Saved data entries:
_____
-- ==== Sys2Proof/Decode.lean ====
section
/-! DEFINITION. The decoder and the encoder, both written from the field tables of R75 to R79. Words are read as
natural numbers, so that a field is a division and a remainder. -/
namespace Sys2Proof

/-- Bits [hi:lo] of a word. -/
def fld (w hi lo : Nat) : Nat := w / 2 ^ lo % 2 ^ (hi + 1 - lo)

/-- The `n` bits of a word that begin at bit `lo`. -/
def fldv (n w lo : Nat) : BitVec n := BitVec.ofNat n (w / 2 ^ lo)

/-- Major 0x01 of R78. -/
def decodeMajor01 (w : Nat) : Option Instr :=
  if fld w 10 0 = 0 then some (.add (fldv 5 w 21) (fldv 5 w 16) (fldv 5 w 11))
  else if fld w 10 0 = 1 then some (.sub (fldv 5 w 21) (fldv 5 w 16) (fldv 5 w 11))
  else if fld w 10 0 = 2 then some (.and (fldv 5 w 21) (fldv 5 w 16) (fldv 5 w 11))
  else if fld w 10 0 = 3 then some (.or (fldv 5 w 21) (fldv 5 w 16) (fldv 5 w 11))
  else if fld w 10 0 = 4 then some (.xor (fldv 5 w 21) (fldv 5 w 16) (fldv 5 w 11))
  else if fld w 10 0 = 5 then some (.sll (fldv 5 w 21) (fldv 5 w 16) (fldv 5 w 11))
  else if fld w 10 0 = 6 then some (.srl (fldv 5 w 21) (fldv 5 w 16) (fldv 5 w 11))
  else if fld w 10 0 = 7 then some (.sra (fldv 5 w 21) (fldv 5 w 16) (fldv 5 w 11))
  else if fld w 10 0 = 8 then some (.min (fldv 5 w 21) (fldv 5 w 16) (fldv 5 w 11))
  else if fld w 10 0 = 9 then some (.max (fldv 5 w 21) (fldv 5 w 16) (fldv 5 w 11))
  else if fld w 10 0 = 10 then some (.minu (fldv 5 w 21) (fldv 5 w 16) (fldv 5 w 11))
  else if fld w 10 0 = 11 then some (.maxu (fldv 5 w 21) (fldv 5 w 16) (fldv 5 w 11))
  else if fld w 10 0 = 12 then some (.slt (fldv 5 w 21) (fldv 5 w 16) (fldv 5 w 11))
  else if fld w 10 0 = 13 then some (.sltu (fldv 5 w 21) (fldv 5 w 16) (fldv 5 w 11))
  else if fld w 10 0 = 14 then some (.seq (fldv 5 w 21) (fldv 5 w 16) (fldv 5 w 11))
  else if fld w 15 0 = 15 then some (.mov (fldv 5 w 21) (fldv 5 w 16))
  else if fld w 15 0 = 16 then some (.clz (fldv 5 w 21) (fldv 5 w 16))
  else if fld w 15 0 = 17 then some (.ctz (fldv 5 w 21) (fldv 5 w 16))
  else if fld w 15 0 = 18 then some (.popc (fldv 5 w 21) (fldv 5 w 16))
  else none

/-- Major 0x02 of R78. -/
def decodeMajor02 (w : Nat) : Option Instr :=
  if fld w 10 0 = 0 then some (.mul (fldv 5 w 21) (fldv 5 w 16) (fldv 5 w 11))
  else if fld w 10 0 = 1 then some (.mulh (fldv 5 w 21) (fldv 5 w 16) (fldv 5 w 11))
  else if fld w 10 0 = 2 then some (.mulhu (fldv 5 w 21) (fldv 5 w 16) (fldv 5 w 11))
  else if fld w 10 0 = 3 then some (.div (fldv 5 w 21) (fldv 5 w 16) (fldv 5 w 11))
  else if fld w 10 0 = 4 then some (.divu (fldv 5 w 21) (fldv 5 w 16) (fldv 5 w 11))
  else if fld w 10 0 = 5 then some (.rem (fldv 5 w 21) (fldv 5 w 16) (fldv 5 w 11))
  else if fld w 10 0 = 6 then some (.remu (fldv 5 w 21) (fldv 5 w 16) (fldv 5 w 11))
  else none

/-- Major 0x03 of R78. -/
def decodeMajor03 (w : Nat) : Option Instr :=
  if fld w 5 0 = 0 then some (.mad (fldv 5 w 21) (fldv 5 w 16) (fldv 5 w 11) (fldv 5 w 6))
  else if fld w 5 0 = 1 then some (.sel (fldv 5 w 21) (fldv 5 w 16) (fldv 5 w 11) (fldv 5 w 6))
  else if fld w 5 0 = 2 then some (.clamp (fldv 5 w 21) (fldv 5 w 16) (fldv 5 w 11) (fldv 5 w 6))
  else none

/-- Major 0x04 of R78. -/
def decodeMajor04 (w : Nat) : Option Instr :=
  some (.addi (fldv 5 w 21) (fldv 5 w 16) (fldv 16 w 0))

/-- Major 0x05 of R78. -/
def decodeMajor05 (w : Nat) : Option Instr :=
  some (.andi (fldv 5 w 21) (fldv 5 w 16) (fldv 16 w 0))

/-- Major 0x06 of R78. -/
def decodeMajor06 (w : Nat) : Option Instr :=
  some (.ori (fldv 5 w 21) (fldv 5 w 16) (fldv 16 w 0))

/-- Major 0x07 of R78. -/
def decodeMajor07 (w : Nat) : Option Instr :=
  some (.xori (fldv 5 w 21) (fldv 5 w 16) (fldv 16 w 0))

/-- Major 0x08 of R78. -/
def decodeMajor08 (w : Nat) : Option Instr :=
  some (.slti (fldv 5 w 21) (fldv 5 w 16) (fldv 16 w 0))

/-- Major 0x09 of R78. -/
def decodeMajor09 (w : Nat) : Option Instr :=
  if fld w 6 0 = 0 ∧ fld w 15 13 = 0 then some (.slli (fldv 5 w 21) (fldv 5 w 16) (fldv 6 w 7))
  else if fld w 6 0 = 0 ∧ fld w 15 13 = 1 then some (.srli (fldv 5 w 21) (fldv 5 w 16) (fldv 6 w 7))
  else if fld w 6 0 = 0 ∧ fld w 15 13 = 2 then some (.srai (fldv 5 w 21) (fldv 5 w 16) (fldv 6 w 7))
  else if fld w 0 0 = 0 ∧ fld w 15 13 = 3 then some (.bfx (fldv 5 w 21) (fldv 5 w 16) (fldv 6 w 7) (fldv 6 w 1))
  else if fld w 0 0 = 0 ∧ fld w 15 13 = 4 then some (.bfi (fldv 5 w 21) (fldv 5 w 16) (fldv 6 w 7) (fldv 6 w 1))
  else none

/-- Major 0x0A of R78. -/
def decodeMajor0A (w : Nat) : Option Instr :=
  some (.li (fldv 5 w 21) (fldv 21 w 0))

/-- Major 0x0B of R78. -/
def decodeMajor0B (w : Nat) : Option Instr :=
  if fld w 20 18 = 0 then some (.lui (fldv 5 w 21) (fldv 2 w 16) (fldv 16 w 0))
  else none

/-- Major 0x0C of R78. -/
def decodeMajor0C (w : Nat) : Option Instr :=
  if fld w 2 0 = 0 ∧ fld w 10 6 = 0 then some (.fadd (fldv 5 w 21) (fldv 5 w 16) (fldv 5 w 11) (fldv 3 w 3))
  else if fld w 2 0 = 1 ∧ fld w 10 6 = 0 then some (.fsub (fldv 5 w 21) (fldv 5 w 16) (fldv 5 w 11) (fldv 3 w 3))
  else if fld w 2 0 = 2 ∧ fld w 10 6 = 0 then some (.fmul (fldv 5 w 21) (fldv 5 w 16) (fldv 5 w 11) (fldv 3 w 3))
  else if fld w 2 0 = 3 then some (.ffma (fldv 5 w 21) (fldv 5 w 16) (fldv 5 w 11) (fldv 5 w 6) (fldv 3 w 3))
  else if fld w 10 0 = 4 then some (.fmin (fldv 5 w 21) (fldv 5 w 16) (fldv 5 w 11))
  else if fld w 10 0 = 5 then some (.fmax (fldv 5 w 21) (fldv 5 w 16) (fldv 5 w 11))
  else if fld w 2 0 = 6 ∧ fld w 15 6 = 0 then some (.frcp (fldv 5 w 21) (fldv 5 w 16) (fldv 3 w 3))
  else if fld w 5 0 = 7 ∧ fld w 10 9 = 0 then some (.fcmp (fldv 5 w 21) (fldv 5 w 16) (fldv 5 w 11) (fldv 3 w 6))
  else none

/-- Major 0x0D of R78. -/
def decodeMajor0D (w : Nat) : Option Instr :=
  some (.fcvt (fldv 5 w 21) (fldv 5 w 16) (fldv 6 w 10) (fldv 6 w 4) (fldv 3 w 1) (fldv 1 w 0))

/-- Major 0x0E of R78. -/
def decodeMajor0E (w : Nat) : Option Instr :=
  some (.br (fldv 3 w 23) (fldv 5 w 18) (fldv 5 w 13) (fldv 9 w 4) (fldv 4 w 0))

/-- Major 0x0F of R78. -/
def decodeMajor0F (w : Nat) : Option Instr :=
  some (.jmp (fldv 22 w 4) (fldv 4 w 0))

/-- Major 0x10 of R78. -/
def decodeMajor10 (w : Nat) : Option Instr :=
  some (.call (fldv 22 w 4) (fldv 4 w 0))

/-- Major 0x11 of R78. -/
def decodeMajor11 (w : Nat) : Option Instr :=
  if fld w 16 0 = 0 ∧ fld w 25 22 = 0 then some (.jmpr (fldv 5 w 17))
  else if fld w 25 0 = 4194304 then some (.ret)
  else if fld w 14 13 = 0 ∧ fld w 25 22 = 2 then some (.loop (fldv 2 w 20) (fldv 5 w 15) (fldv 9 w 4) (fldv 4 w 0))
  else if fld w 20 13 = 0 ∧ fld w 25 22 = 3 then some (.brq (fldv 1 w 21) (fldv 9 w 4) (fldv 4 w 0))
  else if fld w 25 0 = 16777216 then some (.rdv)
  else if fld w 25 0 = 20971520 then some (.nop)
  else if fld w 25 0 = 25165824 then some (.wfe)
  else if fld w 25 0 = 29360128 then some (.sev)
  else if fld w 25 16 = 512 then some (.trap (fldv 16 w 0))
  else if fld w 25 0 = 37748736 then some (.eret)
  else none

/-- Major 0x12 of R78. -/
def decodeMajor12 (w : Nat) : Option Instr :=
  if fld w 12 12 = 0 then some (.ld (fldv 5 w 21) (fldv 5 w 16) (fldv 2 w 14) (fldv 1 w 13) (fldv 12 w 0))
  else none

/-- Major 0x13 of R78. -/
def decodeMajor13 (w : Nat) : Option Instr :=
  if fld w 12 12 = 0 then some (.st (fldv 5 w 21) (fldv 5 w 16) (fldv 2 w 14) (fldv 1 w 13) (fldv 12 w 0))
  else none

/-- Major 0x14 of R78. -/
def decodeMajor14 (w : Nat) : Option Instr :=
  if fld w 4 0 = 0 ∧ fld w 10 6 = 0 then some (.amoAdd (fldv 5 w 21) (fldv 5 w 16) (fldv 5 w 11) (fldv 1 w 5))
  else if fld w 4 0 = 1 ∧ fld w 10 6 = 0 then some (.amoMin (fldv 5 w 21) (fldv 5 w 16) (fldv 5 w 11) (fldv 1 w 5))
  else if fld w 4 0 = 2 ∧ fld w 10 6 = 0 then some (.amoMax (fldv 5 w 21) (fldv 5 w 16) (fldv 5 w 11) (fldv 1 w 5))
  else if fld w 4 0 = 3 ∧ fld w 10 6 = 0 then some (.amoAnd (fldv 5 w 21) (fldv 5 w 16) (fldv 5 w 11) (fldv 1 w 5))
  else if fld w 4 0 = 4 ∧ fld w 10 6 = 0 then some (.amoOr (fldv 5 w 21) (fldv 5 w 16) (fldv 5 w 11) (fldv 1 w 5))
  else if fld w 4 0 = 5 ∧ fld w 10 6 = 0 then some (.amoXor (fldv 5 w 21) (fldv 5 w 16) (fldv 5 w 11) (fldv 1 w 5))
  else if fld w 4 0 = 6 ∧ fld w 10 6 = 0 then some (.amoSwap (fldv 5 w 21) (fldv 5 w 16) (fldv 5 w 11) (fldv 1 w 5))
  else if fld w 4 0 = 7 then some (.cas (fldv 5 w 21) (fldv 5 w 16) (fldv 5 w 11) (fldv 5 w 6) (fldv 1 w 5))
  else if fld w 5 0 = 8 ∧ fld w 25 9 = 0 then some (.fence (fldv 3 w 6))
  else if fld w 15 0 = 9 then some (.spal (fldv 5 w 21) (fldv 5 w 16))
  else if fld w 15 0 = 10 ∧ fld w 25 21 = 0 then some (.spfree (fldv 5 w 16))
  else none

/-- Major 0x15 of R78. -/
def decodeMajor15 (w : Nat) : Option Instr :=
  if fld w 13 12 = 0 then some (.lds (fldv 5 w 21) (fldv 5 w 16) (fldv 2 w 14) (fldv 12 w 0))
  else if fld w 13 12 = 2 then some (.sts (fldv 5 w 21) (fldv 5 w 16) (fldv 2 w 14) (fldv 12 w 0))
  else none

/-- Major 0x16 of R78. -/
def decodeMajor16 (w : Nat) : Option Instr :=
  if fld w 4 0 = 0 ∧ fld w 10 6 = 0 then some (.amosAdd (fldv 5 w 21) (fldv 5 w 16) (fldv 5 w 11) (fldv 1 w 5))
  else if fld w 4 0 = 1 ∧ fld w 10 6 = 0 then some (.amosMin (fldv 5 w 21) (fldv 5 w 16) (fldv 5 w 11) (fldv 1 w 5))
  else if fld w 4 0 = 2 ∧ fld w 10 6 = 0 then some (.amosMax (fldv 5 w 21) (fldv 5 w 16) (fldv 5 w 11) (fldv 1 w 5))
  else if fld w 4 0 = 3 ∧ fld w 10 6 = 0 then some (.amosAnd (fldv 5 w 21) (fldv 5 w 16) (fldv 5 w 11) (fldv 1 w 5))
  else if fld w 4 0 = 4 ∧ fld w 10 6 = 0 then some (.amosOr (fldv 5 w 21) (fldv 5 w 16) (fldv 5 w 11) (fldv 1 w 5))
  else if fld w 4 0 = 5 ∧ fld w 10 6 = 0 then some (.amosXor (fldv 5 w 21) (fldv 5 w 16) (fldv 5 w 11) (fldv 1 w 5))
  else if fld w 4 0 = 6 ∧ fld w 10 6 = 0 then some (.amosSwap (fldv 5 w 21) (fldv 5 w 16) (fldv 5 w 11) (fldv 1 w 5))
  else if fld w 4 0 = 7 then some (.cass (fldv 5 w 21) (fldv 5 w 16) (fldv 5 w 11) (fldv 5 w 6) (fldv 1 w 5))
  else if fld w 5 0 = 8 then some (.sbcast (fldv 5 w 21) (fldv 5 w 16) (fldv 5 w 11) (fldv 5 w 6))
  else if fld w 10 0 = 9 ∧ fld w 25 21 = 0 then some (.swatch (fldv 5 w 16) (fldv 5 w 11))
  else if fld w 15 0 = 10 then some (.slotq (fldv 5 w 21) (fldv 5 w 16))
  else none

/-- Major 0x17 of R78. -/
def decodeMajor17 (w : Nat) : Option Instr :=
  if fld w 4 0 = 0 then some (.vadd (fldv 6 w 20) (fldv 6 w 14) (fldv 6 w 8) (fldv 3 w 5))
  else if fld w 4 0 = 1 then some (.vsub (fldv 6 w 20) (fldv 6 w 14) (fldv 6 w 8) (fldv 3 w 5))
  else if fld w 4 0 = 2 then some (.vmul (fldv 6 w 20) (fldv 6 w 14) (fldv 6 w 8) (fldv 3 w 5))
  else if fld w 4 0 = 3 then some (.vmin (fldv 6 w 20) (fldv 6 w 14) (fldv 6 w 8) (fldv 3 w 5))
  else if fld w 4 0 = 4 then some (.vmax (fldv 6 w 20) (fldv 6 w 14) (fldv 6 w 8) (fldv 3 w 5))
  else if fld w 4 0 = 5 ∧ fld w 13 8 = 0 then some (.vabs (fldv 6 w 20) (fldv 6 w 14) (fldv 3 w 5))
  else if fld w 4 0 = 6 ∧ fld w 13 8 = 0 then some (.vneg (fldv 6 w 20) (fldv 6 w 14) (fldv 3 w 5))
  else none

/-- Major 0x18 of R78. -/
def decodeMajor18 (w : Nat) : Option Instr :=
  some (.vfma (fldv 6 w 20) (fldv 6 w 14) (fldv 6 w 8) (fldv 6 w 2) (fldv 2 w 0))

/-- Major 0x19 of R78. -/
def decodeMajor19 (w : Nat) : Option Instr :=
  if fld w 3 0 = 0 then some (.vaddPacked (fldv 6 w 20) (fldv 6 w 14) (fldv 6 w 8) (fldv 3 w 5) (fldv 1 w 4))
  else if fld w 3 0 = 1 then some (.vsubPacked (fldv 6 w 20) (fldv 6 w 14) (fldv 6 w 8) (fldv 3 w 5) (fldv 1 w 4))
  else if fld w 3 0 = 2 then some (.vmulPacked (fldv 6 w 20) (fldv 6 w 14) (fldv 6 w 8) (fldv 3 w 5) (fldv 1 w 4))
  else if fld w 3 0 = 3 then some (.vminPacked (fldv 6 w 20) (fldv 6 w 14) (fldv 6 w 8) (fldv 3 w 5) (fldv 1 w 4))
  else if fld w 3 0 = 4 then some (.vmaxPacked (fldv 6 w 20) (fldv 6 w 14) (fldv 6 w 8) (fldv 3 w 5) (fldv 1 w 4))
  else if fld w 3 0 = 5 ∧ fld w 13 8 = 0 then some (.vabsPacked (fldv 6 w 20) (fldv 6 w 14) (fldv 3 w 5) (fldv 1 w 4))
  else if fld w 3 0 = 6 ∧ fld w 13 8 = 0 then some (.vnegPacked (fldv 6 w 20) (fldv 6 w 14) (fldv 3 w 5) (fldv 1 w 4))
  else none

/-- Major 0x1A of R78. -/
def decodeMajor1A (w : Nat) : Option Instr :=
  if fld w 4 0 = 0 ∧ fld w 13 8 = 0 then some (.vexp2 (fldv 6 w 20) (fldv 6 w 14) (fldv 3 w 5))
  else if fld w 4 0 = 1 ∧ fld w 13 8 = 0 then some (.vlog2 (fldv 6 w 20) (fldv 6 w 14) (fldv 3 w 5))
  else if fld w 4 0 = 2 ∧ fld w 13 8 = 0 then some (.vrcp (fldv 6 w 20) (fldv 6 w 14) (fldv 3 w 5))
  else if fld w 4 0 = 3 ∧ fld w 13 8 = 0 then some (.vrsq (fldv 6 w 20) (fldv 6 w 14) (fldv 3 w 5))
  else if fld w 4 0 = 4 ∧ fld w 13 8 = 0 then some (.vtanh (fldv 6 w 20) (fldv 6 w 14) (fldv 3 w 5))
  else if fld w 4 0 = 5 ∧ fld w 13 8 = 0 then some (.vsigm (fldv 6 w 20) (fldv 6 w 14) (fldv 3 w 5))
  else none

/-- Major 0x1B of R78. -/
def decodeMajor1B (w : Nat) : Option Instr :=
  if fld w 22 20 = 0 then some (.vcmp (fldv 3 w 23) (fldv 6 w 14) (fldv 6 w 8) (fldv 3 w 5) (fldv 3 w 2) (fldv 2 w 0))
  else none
_____
_How to complete this task_
Take the lines above from the one containing "then some (.amoMin" down to the one containing "then some (.amosAdd", and transcribe them exactly, both ends included.

_Response box_
  else if fld w 4 0 = 1 ∧ fld w 10 6 = 0 then some (.amoMin (fldv 5 w 21) (fldv 5 w 16) (fldv 5 w 11) (fldv 1 w 5))
  else if fld w 4 0 = 2 ∧ fld w 10 6 = 0 then some (.amoMax (fldv 5 w 21) (fldv 5 w 16) (fldv 5 w 11) (fldv 1 w 5))
  else if fld w 4 0 = 3 ∧ fld w 10 6 = 0 then some (.amoAnd (fldv 5 w 21) (fldv 5 w 16) (fldv 5 w 11) (fldv 1 w 5))
  else if fld w 4 0 = 4 ∧ fld w 10 6 = 0 then some (.amoOr (fldv 5 w 21) (fldv 5 w 16) (fldv 5 w 11) (fldv 1 w 5))
  else if fld w 4 0 = 5 ∧ fld w 10 6 = 0 then some (.amoXor (fldv 5 w 21) (fldv 5 w 16) (fldv 5 w 11) (fldv 1 w 5))
  else if fld w 4 0 = 6 ∧ fld w 10 6 = 0 then some (.amoSwap (fldv 5 w 21) (fldv 5 w 16) (fldv 5 w 11) (fldv 1 w 5))
  else if fld w 4 0 = 7 then some (.cas (fldv 5 w 21) (fldv 5 w 16) (fldv 5 w 11) (fldv 5 w 6) (fldv 1 w 5))
  else if fld w 5 0 = 8 ∧ fld w 25 9 = 0 then some (.fence (fldv 3 w 6))
  else if fld w 15 0 = 9 then some (.spal (fldv 5 w 21) (fldv 5 w 16))
  else if fld w 15 0 = 10 ∧ fld w 25 21 = 0 then some (.spfree (fldv 5 w 16))
  else none

/-- Major 0x15 of R78. -/
def decodeMajor15 (w : Nat) : Option Instr :=
  if fld w 13 12 = 0 then some (.lds (fldv 5 w 21) (fldv 5 w 16) (fldv 2 w 14) (fldv 12 w 0))
  else if fld w 13 12 = 2 then some (.sts (fldv 5 w 21) (fldv 5 w 16) (fldv 2 w 14) (fldv 12 w 0))
  else none

/-- Major 0x16 of R78. -/
def decodeMajor16 (w : Nat) : Option Instr :=
  if fld w 4 0 = 0 ∧ fld w 10 6 = 0 then some (.amosAdd (fldv 5 w 21) (fldv 5 w 16) (fldv 5 w 11) (fldv 1 w 5))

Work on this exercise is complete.